WHAT YOU HAVE TO DO:
Find every line containing the word "hzero" in the records below; report only how many there are.

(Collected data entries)
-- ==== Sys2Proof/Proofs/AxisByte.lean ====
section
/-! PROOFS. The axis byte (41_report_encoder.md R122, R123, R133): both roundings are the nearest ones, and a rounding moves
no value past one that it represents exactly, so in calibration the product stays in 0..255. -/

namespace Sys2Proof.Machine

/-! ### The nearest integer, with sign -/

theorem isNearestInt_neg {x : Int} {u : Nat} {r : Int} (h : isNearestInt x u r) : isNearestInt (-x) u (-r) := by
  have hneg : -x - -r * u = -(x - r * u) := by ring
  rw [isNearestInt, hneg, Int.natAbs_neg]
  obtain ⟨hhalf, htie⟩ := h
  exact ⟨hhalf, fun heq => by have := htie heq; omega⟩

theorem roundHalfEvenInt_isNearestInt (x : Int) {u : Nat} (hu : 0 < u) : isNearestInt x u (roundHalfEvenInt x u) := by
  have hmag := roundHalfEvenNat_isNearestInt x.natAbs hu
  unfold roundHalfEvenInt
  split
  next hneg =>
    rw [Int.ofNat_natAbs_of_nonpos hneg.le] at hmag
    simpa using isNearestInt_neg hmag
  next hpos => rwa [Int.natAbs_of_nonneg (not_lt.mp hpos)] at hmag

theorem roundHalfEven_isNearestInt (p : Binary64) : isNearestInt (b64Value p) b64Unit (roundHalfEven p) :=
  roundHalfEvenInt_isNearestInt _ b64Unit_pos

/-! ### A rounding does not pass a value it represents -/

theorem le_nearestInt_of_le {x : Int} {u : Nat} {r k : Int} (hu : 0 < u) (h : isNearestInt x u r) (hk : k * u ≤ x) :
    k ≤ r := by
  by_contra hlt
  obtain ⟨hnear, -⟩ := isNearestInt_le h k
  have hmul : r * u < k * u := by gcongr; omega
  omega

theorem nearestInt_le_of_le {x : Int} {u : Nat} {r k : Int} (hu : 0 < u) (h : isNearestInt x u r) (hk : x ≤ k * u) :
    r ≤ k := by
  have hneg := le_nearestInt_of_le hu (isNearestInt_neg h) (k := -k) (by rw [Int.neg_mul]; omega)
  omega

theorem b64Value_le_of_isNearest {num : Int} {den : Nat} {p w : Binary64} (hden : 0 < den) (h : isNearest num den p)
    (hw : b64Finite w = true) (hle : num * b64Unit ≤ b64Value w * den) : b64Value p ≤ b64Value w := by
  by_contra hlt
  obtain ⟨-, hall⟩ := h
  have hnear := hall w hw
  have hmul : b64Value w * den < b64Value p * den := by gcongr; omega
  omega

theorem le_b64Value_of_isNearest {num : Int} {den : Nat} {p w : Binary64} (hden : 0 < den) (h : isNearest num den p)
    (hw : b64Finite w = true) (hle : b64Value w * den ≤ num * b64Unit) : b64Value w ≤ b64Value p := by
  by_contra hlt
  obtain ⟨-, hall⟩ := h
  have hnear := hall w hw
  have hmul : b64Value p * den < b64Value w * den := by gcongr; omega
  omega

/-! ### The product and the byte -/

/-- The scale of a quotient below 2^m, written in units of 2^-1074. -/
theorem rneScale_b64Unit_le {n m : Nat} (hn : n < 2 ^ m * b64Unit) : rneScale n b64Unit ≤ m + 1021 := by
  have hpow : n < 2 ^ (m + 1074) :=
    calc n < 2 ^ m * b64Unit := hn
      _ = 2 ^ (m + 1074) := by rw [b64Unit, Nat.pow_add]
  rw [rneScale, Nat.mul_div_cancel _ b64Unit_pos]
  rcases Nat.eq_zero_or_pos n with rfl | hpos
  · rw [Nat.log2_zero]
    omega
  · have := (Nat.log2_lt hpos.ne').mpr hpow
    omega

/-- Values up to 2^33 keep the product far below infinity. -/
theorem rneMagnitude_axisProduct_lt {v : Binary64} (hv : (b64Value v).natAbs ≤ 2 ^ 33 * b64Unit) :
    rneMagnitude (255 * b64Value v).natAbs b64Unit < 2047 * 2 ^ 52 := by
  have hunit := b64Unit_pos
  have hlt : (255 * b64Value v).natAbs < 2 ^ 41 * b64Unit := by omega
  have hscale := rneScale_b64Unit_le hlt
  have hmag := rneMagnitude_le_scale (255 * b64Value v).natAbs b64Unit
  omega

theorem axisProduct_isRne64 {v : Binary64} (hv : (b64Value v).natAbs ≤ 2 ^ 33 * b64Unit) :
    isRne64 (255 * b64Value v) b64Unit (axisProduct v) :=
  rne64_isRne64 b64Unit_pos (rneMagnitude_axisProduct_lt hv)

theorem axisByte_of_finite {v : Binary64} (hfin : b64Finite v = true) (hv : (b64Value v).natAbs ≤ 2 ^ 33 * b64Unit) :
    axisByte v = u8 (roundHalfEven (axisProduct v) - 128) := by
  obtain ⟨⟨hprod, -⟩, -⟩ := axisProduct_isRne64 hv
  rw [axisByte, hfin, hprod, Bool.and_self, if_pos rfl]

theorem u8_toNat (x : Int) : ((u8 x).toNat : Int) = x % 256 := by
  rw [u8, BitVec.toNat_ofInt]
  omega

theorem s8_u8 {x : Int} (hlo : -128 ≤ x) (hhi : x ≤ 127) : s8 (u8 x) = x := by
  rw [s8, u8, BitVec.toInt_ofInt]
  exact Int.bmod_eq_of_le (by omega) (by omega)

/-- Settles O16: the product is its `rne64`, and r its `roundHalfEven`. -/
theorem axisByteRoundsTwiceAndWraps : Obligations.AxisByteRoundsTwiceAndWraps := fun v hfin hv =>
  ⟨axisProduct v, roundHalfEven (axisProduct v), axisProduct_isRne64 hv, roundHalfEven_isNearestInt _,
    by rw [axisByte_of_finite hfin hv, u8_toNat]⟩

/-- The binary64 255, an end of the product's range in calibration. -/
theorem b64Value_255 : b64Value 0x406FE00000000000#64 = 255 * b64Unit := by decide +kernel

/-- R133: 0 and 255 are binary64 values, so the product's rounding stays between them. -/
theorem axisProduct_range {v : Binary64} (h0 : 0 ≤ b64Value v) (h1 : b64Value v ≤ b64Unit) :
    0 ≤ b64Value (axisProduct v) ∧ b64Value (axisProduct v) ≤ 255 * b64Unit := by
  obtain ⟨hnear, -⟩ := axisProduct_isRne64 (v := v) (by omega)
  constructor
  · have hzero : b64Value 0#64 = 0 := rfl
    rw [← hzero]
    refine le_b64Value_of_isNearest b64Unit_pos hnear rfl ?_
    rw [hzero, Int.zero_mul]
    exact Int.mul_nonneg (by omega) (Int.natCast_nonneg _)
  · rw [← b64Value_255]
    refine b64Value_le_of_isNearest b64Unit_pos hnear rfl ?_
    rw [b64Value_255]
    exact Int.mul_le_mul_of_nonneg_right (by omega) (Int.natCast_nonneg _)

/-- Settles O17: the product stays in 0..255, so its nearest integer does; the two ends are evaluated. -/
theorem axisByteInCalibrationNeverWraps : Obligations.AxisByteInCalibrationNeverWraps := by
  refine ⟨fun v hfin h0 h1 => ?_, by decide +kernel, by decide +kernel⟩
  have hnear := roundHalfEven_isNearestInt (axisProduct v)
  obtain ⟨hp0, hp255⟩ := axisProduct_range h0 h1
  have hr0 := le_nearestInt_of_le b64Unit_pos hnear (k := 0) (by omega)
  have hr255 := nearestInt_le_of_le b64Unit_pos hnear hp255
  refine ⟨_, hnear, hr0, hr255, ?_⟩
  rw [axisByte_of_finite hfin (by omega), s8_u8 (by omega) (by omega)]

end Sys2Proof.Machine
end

RESPONSE TO THIS EXERCISE:
3